[[ DATA TO PROCESS, beginning ]]
-- ==== Sys2Proof/Word.lean ====
section
/-! DEFINITION. The words of the two ports and of the data (spec/30_encoding.md R30, R34, R36, R37, R39, R40). -/

namespace Sys2Proof

/-- A command word, `cmd[66:0]` (R30). -/
abbrev CmdWord := BitVec 67

/-- A response word, `rsp[74:0]` (R34). -/
abbrev RspWord := BitVec 75

/-- One symbol component, 32 bits (R37). -/
abbrev Component := BitVec 32

/-- An 8-bit character code (R40). -/
abbrev CharCode := BitVec 8

/-- A 2-bit ROM index, identifier or cursor value (R5 `IDW`). -/
abbrev Index := BitVec 2

/-- A 2-bit label or bit pair: first character in bit 1, second in bit 0 (R39). -/
abbrev Pair := BitVec 2

/-- A symbol: real and imaginary component words (R36). -/
structure Symbol where
  re : Component
  im : Component
  deriving DecidableEq, Repr

end Sys2Proof
end

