-- ==== Sys2Proof/Machine/Reserved.lean ====
section
/-! DEFINITION. The reserved opcodes (spec/30_encoding.md R42, spec/60_exceptions.md R107). -/

namespace Sys2Proof.Machine

/-- Opcode 0b110: ERR_OP, the argument not examined. -/
def execReserved6 (s : State) : Answer := raise .op s

/-- Opcode 0b111: ERR_OP, the argument not examined. -/
def execReserved7 (s : State) : Answer := raise .op s

end Sys2Proof.Machine
end

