/-- R67, R69: `ENC` maps like MAP and advances the cursor modulo 4; field `cur` carries the new value. -/
def Obligations.EncMapsAndAdvances : Prop :=
  (∀ (r : BitVec 62) (b₁ b₀ : Bool), decode (commandWord 0b100 (r ++ (BitVec.ofBool b₁ ++ BitVec.ofBool b₀))) = .enc b₁ b₀) ∧
  (∀ (b₁ b₀ : Bool) (s : State), exec (.enc b₁ b₀) s =
    .next { s with
      cur := BitVec.ofNat 2 ((s.cur.toNat + 1) % 4),
      responses := s.responses ++
        [{ status := .ok, cur := BitVec.ofNat 2 ((s.cur.toNat + 1) % 4),
           data := { idx := 0, label := 0, bits := 0,
                     re := if b₁ then 0xBF800000 else 0x3F800000,
                     im := if b₀ then 0xBF800000 else 0x3F800000 } }] })

/-- R68: the symbol of ENC is the symbol of MAP, in any two states. -/
def Obligations.EncSymbolIsMapSymbol : Prop :=
  ∀ (b₁ b₀ : Bool) (s₁ s₂ : State), ∃ t₁ t₂ r₁ r₂,
    exec (.enc b₁ b₀) s₁ = .next t₁ ∧ t₁.responses = s₁.responses ++ [r₁] ∧
    exec (.map b₁ b₀) s₂ = .next t₂ ∧ t₂.responses = s₂.responses ++ [r₂] ∧
    r₁.status = r₂.status ∧ r₁.data = r₂.data

/-- R70: after BEGIN and any commands that are no BEGIN, every response's `cur`, and `CUR` itself, is the number of ENC
commands so far modulo 4. -/
def Obligations.CursorCountsEncodings : Prop :=
  ∀ (is : List Instr) (s : State), .begin ∉ is → ∃ rs t,
    runPass (.begin :: is) s = some (rs, t) ∧ rs.length = is.length + 1 ∧
    (∀ (j : Nat) (h : j < rs.length), rs[j].cur = BitVec.ofNat 2 ((is.take j).countP isEnc % 4)) ∧
    t.cur = BitVec.ofNat 2 (is.countP isEnc % 4)

/-! ### The classifier -/

/-- R37: the value of a component word, class by class. The last clause, that a finite one is `scaled` units of 2^-149, is
about the model's own representation (log 5, M11). -/
def Obligations.ComponentValueByClass : Prop :=
  ∀ w : Component,
    (expField w = 255 ∧ fracField w ≠ 0 → val w = .nan ∧ finite w = false) ∧
    (expField w = 255 ∧ fracField w = 0 → val w = .inf (w.getLsbD 31) ∧ finite w = false) ∧
    (1 ≤ expField w ∧ expField w ≤ 254 → finite w = true ∧ val w = .rat
      ((-1) ^ (w.extractLsb' 31 1).toNat * 2 ^ ((expField w : ℤ) - 127) * (1 + (fracField w : ℚ) / 2 ^ 23))) ∧
    (expField w = 0 ∧ fracField w ≠ 0 → finite w = true ∧ val w = .rat
      ((-1) ^ (w.extractLsb' 31 1).toNat * 2 ^ (-126 : ℤ) * ((fracField w : ℚ) / 2 ^ 23))) ∧
    (expField w = 0 ∧ fracField w = 0 → finite w = true ∧ val w = .rat 0) ∧
    (finite w = true → val w = .rat ((scaled w : ℚ) / 2 ^ 149))

/-- The distance of R75 for finite components, over the rationals, and what the distance unit computes: that distance counted
in units of 2^-298, which is the model's own choice of representation (log 5, DESIGN CHOICE; M11 allows it). The unit uses the
entry's two component words alone; for a component that is not finite no distance is defined. -/
def Obligations.DistanceUnitIsExact : Prop :=
  (∀ s : Symbol, finite s.re = true → finite s.im = true → ∃ x y : ℚ,
    val s.re = .rat x ∧ val s.im = .rat y ∧
    exactD2 s (readRom hardware 0) = some ((x + 1) ^ 2 + (y + 1) ^ 2) ∧
    exactD2 s (readRom hardware 1) = some ((x + 1) ^ 2 + (y - 1) ^ 2) ∧
    exactD2 s (readRom hardware 2) = some ((x - 1) ^ 2 + (y + 1) ^ 2) ∧
    exactD2 s (readRom hardware 3) = some ((x - 1) ^ 2 + (y - 1) ^ 2) ∧
    ∀ k : Index, exactD2 s (readRom hardware k) = some ((hardware.dist s (readRom hardware k) : ℚ) / 2 ^ 298)) ∧
  (∀ (s : Symbol) (e₁ e₂ : RomEntry), e₁.re = e₂.re → e₁.im = e₂.im → hardware.dist s e₁ = hardware.dist s e₂) ∧
  (∀ (s : Symbol) (k : Index), finite s.re = false ∨ finite s.im = false → exactD2 s (readRom hardware k) = none)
[[ DATA TO PROCESS, end ]]
◆ **WHAT TO WORK ON**
All that is wanted is a faithful reproduction of the line above with "ℚ) / 2 ^ 298)) ∧", the line with "(∀ (s : Symbol) (e₁", and every line in between.

◆ **WRITTEN REPLY**
    ∀ k : Index, exactD2 s (readRom hardware k) = some ((hardware.dist s (readRom hardware k) : ℚ) / 2 ^ 298)) ∧
  (∀ (s : Symbol) (e₁ e₂ : RomEntry), e₁.re = e₂.re → e₁.im = e₂.im → hardware.dist s e₁ = hardware.dist s e₂) ∧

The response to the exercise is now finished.